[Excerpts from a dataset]
-- ==== Sys2Proof/Tests/Slice0.lean ====
section
/-! SUPPORT. Small states, one-step tests, and for every statement a state and operands that meet its hypotheses, clause by clause. -/

namespace Sys2Proof.Tests

-- One theorem at a time: proofs that wait for one another each hold a thread and its stack.
set_option Elab.async false

open Sys2Proof Sys2Proof.Machine Sys2Proof.Safety Sys2Proof.Claims

/-! ### Small states -/

/-- The part LIVE, everything else as after reset. -/
def live : State := { State.reset with dev := .live, startStep := 10, porst := false }

/-- An activation with two fan-out entries at 0x9000. -/
def act : Activation :=
  { q := 1, node := 2, epoch := 5, refire := false, sent := 0, fanout := 2, fanlist := 0x9000, stateSrc := true, stateBase := 0xA000, stateLen := 4 }

/-- A local store that holds the words given. -/
def cells (l : List (Nat × Word)) : Tab Stored := l.foldl (fun t x => tput (encodeWord x.1 0) x.1 (encodeWord x.1 x.2) t) []

/-- Engine 0 with pipeline c, its activation running, instruction w at 0x40 and the words l. -/
def at40 (c : Core) (w : Word) (l : List (Nat × Word)) : State :=
  live.setEngine 0 { Engine.reset with core := { c with act := some act, pc := 0x40 }, mem := cells ((0x40, w) :: l) }

/-- An instruction word: opcode, mode, the lower 24 bits. -/
def word (op mode low : Nat) : Word := BitVec.ofNat 36 (op * 2 ^ 27 + mode * 2 ^ 24 + low)

/-- The pipeline with X at 0xA000 and Y at 0xB000. -/
def xy : Core := { Core.reset with a := 7, x := 0xA000, y := 0xB000, c := 2 }

/-- A check of the next state. -/
def after (r : Host.Outcome State Fault Refusal) (f : State → Bool) : Bool := match r with | .next v => f v | _ => false

/-! ### From checks to hypotheses -/

theorem pair_of {α β : Type} {p : α × β} {a : α} (h : p.1 = a) : p = (a, p.2) := by cases p; cases h; rfl

/-- What the fetch of engine 0 leaves. -/
def fetch (s : State) : State := (s.readLocal 0 (s.core 0).pc.toNat 31).2

/-- The conditions of `Stands` at engine 0, with `fetch s` for the state after. -/
def standsB (s : State) (op : Nat) (w : Word) : Bool :=
  s.issuing 0 && !(s.core 0).past && decide ((s.readLocal 0 (s.core 0).pc.toNat 31).1 = .ok w) && opOf w == op && legal w &&
    !((fetch s).core 0).fpStall w && !((fetch s).core 0).fpDue

theorem stands_of {s : State} {op : Nat} {w : Word} (h : standsB s op w = true) : Stands s 0 op w (fetch s) := by
  simp only [standsB, Bool.and_eq_true, Bool.not_eq_true', decide_eq_true_eq, beq_iff_eq] at h
  obtain ⟨⟨⟨⟨⟨⟨h1, h2⟩, h3⟩, h4⟩, h5⟩, h6⟩, h7⟩ := h
  exact ⟨h1, h2, pair_of h3, h4, h5, h6, h7⟩

/-- The state after the operand's read. -/
def readAfter (t : State) (w : Word) : State :=
  if modeOf w = 0 ∨ modeOf w = 7 then t else (t.engineRead 0 ((t.core 0).ea (modeOf w) (addrOf w)) 31).2

/-- The conditions of `Operand` at engine 0. -/
def operandB (t : State) (w m : Word) : Bool :=
  if modeOf w = 0 then decide (m = (w.extractLsb' 0 24).signExtend 36)
  else if modeOf w = 7 then decide (m = (t.core 0).reg (codeOf w))
  else decide ((t.engineRead 0 ((t.core 0).ea (modeOf w) (addrOf w)) 31).1 = some m)

theorem operand_of {t : State} {w m : Word} (h : operandB t w m = true) : Operand t 0 w m (readAfter t w) := by
  unfold operandB at h
  unfold Operand readAfter
  split
  · rename_i h0; rw [if_pos h0] at h; exact ⟨of_decide_eq_true h, by rw [if_pos (Or.inl h0)]⟩
  · rename_i h0
    split
    · rename_i h7; rw [if_neg h0, if_pos h7] at h; exact ⟨of_decide_eq_true h, by rw [if_pos (Or.inr h7)]⟩
    · rename_i h7; rw [if_neg h0, if_neg h7] at h; rw [if_neg (by omega)]; exact pair_of (of_decide_eq_true h)

/-- Some state, word and operand meet `Stands` and `Operand` for an opcode. -/
def Meets (op mode : Nat) : Prop :=
  ∃ (s t u : State) (w m : Word), modeOf w = mode ∧ Stands s 0 op w t ∧ Operand t 0 w m u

__THE PROBLEM__
The full set of records, transcribed exactly, is the answer.

__WRITTEN ANSWER__
-- ==== Sys2Proof/Tests/Slice0.lean ====
section
/-! SUPPORT. Small states, one-step tests, and for every statement a state and operands that meet its hypotheses, clause by clause. -/

namespace Sys2Proof.Tests

-- One theorem at a time: proofs that wait for one another each hold a thread and its stack.
set_option Elab.async false

open Sys2Proof Sys2Proof.Machine Sys2Proof.Safety Sys2Proof.Claims

/-! ### Small states -/

/-- The part LIVE, everything else as after reset. -/
def live : State := { State.reset with dev := .live, startStep := 10, porst := false }

/-- An activation with two fan-out entries at 0x9000. -/
def act : Activation :=
  { q := 1, node := 2, epoch := 5, refire := false, sent := 0, fanout := 2, fanlist := 0x9000, stateSrc := true, stateBase := 0xA000, stateLen := 4 }

/-- A local store that holds the words given. -/
def cells (l : List (Nat × Word)) : Tab Stored := l.foldl (fun t x => tput (encodeWord x.1 0) x.1 (encodeWord x.1 x.2) t) []

/-- Engine 0 with pipeline c, its activation running, instruction w at 0x40 and the words l. -/
def at40 (c : Core) (w : Word) (l : List (Nat × Word)) : State :=
  live.setEngine 0 { Engine.reset with core := { c with act := some act, pc := 0x40 }, mem := cells ((0x40, w) :: l) }

/-- An instruction word: opcode, mode, the lower 24 bits. -/
def word (op mode low : Nat) : Word := BitVec.ofNat 36 (op * 2 ^ 27 + mode * 2 ^ 24 + low)

/-- The pipeline with X at 0xA000 and Y at 0xB000. -/
def xy : Core := { Core.reset with a := 7, x := 0xA000, y := 0xB000, c := 2 }

/-- A check of the next state. -/
def after (r : Host.Outcome State Fault Refusal) (f : State → Bool) : Bool := match r with | .next v => f v | _ => false

/-! ### From checks to hypotheses -/

theorem pair_of {α β : Type} {p : α × β} {a : α} (h : p.1 = a) : p = (a, p.2) := by cases p; cases h; rfl

/-- What the fetch of engine 0 leaves. -/
def fetch (s : State) : State := (s.readLocal 0 (s.core 0).pc.toNat 31).2

/-- The conditions of `Stands` at engine 0, with `fetch s` for the state after. -/
def standsB (s : State) (op : Nat) (w : Word) : Bool :=
  s.issuing 0 && !(s.core 0).past && decide ((s.readLocal 0 (s.core 0).pc.toNat 31).1 = .ok w) && opOf w == op && legal w &&
    !((fetch s).core 0).fpStall w && !((fetch s).core 0).fpDue

theorem stands_of {s : State} {op : Nat} {w : Word} (h : standsB s op w = true) : Stands s 0 op w (fetch s) := by
  simp only [standsB, Bool.and_eq_true, Bool.not_eq_true', decide_eq_true_eq, beq_iff_eq] at h
  obtain ⟨⟨⟨⟨⟨⟨h1, h2⟩, h3⟩, h4⟩, h5⟩, h6⟩, h7⟩ := h
  exact ⟨h1, h2, pair_of h3, h4, h5, h6, h7⟩

/-- The state after the operand's read. -/
def readAfter (t : State) (w : Word) : State :=
  if modeOf w = 0 ∨ modeOf w = 7 then t else (t.engineRead 0 ((t.core 0).ea (modeOf w) (addrOf w)) 31).2

/-- The conditions of `Operand` at engine 0. -/
def operandB (t : State) (w m : Word) : Bool :=
  if modeOf w = 0 then decide (m = (w.extractLsb' 0 24).signExtend 36)
  else if modeOf w = 7 then decide (m = (t.core 0).reg (codeOf w))
  else decide ((t.engineRead 0 ((t.core 0).ea (modeOf w) (addrOf w)) 31).1 = some m)

theorem operand_of {t : State} {w m : Word} (h : operandB t w m = true) : Operand t 0 w m (readAfter t w) := by
  unfold operandB at h
  unfold Operand readAfter
  split
  · rename_i h0; rw [if_pos h0] at h; exact ⟨of_decide_eq_true h, by rw [if_pos (Or.inl h0)]⟩
  · rename_i h0
    split
    · rename_i h7; rw [if_neg h0, if_pos h7] at h; exact ⟨of_decide_eq_true h, by rw [if_pos (Or.inr h7)]⟩
    · rename_i h7; rw [if_neg h0, if_neg h7] at h; rw [if_neg (by omega)]; exact pair_of (of_decide_eq_true h)

/-- Some state, word and operand meet `Stands` and `Operand` for an opcode. -/
def Meets (op mode : Nat) : Prop :=
  ∃ (s t u : State) (w m : Word), modeOf w = mode ∧ Stands s 0 op w t ∧ Operand t 0 w m u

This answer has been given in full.